WHAT YOU SHOULD DO: Go through the data below and copy each line where the word "true" occurs.

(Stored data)
Content starts

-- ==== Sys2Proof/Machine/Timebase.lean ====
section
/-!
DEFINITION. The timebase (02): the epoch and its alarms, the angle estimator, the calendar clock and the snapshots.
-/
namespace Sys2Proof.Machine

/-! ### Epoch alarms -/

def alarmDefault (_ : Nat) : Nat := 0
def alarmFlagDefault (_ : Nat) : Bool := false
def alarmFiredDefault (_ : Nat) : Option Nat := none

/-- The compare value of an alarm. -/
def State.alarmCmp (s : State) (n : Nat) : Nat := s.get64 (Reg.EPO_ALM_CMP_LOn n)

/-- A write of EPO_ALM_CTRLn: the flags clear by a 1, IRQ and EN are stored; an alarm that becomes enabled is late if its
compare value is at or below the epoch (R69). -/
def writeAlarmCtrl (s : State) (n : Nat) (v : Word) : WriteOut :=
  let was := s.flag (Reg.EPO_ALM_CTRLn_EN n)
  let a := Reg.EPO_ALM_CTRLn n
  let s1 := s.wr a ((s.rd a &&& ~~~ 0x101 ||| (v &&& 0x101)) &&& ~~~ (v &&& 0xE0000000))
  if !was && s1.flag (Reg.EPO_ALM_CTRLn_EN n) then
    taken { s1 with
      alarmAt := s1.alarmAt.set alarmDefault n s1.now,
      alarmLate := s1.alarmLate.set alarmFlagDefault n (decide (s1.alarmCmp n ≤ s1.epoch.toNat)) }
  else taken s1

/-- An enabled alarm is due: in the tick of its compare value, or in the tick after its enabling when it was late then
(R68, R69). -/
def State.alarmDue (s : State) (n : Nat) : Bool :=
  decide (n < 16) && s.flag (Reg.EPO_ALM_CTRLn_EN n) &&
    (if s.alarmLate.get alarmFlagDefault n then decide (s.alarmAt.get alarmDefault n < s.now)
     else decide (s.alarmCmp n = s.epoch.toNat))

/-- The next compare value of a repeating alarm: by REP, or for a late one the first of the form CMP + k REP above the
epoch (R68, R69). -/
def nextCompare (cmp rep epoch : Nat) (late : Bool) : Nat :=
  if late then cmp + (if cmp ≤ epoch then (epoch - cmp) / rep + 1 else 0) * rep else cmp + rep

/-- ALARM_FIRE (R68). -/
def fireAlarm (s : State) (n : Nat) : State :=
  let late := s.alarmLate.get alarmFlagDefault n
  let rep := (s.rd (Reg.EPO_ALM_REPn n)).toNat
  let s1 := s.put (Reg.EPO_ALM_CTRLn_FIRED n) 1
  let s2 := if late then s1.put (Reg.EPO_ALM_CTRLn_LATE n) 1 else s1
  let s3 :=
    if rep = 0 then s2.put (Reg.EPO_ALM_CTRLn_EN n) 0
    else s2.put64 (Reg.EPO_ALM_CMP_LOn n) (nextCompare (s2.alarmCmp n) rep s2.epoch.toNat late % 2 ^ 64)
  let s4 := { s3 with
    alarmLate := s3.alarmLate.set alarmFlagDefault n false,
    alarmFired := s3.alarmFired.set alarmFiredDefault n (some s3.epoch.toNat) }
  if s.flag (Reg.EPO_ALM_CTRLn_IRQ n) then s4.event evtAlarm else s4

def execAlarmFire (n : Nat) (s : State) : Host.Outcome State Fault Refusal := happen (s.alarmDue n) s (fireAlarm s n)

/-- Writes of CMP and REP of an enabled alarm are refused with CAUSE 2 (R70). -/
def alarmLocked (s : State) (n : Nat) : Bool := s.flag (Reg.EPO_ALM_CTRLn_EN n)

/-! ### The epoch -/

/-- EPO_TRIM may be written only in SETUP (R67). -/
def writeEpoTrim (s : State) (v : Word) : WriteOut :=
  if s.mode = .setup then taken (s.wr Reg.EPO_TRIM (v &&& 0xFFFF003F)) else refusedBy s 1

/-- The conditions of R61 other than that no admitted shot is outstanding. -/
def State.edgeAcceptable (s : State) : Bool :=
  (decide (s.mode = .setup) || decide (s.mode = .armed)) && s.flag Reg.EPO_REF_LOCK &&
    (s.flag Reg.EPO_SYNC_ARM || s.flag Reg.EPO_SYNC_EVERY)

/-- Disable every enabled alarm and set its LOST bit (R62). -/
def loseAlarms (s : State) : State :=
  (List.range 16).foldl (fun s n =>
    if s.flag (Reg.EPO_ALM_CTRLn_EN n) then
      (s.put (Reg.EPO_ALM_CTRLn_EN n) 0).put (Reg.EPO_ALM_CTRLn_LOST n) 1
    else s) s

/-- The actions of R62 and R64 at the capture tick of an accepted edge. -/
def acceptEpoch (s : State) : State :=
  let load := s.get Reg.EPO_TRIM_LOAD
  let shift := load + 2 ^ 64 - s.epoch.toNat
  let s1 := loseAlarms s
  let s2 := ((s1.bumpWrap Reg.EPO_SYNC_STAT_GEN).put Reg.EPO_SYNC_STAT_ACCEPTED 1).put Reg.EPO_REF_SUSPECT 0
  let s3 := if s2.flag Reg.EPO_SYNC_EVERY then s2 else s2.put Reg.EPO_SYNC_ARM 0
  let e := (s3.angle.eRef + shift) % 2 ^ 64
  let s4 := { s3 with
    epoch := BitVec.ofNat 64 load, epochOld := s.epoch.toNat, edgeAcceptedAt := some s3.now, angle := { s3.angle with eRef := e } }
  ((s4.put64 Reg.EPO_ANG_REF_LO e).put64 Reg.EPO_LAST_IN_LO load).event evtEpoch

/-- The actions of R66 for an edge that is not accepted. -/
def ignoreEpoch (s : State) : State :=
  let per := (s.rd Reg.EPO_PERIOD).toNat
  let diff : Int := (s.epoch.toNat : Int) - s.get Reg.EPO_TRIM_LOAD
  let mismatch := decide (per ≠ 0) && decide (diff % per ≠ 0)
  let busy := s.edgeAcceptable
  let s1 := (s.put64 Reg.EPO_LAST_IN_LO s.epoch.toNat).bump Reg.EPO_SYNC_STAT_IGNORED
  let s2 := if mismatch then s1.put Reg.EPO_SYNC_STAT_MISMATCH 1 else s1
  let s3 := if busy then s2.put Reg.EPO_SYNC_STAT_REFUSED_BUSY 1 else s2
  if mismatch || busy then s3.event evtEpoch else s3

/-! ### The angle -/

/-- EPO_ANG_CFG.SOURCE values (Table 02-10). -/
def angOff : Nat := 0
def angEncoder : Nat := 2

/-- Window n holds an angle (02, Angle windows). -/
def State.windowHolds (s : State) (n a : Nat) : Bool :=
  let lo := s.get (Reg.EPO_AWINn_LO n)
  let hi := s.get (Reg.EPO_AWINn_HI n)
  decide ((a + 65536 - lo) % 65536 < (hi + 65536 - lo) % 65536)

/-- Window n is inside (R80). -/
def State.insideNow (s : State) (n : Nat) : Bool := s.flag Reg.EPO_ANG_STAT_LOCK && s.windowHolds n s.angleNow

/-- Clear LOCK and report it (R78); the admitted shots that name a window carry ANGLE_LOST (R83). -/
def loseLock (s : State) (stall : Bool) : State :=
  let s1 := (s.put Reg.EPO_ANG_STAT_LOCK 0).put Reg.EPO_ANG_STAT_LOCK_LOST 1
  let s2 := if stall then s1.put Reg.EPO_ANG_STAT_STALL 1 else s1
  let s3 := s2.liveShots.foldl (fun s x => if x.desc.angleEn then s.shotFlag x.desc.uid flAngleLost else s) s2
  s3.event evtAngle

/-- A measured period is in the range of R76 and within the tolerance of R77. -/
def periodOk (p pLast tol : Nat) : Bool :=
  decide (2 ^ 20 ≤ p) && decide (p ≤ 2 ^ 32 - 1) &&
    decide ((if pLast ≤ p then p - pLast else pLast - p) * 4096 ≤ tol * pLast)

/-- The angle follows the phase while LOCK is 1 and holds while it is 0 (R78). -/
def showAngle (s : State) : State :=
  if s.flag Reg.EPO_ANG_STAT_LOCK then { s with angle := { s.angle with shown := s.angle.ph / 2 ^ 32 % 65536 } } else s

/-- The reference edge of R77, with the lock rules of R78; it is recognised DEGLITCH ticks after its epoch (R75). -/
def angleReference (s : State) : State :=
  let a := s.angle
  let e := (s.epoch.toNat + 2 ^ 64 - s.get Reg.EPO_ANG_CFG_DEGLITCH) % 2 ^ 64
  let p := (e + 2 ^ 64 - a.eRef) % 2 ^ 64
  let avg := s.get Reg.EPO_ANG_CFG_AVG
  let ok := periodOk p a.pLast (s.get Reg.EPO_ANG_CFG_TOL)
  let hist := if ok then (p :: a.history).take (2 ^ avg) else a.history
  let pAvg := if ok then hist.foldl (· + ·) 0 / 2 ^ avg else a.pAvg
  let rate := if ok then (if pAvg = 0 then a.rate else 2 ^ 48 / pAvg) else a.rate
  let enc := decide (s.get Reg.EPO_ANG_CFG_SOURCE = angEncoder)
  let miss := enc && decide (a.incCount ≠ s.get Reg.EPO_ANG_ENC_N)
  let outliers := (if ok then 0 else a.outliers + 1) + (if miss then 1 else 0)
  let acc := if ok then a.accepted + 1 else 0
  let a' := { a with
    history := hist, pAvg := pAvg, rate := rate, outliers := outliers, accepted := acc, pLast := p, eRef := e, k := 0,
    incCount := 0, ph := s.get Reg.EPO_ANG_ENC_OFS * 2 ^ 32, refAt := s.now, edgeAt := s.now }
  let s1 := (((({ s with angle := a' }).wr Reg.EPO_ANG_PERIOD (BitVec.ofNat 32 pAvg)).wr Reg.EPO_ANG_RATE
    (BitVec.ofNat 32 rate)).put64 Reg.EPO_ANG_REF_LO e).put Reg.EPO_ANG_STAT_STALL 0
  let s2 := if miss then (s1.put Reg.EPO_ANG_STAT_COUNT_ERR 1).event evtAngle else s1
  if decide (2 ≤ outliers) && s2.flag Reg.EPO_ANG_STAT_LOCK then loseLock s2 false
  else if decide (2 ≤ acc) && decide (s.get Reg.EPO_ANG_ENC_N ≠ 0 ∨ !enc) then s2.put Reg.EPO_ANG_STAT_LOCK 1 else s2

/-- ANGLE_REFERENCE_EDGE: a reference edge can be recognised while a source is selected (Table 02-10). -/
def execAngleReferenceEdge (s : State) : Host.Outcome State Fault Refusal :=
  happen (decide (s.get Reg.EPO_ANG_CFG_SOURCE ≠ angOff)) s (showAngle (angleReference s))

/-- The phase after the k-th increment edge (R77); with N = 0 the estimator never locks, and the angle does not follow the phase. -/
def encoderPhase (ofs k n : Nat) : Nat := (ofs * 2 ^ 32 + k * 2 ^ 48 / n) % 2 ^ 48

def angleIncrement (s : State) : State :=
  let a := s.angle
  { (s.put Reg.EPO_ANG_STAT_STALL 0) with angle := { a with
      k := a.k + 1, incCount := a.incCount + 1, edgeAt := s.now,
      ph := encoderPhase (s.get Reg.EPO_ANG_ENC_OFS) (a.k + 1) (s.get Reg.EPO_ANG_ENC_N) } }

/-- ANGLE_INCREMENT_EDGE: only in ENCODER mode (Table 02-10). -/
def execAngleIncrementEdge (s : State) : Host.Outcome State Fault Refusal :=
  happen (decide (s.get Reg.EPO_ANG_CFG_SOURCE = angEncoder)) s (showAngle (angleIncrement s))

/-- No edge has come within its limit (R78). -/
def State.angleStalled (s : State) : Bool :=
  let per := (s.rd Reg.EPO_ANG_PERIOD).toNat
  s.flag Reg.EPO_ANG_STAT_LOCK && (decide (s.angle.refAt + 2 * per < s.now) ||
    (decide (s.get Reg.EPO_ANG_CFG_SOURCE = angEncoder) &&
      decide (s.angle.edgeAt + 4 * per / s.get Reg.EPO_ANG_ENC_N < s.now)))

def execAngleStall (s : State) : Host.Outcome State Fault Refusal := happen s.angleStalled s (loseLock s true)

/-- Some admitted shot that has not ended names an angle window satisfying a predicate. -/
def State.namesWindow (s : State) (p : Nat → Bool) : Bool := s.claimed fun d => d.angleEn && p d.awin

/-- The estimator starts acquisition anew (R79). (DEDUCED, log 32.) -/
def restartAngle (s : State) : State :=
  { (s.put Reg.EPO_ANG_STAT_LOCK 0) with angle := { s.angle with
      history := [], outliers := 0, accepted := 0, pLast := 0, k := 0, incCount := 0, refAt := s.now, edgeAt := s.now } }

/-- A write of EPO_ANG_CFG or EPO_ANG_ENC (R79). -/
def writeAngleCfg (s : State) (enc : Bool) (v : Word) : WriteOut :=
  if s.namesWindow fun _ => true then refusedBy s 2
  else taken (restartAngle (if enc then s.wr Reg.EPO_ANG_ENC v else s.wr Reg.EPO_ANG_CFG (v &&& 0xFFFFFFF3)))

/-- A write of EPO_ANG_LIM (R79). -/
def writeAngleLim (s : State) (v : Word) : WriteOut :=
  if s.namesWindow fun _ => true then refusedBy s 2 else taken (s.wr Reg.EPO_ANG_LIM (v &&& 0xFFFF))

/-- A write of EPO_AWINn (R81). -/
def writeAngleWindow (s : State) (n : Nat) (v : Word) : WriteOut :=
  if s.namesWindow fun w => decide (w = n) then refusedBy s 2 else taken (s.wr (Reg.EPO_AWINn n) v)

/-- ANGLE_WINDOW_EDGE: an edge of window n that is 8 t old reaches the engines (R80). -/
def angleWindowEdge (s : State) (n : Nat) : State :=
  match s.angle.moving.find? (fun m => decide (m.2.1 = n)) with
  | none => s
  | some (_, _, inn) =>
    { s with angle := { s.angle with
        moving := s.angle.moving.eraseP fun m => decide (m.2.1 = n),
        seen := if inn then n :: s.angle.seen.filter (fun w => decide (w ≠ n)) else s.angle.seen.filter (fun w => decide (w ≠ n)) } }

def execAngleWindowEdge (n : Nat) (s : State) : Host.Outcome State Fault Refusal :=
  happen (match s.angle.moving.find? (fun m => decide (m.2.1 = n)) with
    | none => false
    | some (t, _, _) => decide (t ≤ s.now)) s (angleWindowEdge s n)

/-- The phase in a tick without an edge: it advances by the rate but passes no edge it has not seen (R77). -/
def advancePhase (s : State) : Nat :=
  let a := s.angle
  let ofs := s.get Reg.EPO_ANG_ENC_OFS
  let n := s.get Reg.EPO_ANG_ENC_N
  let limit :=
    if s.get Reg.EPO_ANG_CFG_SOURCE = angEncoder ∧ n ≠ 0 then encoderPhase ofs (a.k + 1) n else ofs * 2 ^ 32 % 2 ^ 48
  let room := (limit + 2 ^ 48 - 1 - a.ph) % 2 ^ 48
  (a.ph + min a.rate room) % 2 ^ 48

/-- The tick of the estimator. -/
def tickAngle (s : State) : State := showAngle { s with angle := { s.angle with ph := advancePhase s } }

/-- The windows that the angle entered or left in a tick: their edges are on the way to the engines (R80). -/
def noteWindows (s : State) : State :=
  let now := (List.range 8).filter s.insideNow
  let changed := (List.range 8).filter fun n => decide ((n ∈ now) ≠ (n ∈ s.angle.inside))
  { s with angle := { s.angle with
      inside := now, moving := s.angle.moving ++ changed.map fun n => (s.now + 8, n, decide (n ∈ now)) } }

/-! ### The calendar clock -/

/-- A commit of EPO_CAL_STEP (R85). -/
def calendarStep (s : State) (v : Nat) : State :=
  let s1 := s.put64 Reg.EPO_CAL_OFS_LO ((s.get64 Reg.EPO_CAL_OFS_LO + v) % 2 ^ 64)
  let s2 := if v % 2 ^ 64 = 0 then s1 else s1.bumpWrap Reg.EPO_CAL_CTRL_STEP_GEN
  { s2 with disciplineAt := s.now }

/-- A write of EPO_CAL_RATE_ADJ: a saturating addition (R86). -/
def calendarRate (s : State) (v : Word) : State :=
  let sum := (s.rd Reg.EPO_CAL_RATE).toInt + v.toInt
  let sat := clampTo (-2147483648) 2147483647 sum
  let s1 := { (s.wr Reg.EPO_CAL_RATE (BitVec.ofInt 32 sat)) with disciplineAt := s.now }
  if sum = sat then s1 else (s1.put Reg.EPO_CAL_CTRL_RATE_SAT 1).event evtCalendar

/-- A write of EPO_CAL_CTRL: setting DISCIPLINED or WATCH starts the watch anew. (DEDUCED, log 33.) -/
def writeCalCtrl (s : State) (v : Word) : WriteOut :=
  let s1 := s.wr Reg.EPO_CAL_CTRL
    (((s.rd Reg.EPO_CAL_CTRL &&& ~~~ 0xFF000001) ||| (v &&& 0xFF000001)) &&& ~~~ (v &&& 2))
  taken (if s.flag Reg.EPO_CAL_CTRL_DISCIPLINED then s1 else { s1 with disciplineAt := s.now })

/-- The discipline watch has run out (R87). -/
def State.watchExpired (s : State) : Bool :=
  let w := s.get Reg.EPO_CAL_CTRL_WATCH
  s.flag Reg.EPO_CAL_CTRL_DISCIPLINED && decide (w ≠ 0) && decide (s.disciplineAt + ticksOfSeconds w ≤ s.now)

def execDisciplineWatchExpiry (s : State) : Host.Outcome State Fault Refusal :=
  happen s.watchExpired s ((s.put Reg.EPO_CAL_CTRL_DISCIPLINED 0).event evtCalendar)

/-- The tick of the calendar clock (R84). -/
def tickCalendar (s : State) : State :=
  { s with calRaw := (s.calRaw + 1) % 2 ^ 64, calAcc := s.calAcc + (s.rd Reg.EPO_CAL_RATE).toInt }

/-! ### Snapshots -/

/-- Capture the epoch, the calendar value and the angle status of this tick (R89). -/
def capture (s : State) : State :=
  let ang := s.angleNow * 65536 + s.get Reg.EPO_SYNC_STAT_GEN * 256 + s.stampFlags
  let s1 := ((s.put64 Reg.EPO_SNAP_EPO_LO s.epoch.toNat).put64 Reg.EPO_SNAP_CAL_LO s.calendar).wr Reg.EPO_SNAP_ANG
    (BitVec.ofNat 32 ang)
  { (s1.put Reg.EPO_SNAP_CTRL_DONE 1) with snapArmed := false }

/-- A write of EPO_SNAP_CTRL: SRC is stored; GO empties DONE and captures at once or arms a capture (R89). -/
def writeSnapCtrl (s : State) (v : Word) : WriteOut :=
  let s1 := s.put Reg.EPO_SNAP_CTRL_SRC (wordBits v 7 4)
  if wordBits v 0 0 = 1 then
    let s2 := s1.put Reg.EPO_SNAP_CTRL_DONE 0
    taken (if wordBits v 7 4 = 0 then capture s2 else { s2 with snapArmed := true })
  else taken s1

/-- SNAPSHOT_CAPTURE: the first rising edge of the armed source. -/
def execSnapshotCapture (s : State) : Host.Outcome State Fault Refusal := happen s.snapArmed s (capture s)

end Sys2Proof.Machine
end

Content ends

EXERCISE RESPONSE:
def execAngleStall (s : State) : Host.Outcome State Fault Refusal := happen s.angleStalled s (loseLock s true)
  if s.namesWindow fun _ => true then refusedBy s 2
  if s.namesWindow fun _ => true then refusedBy s 2 else taken (s.wr Reg.EPO_ANG_LIM (v &&& 0xFFFF))
    taken (if wordBits v 7 4 = 0 then capture s2 else { s2 with snapArmed := true })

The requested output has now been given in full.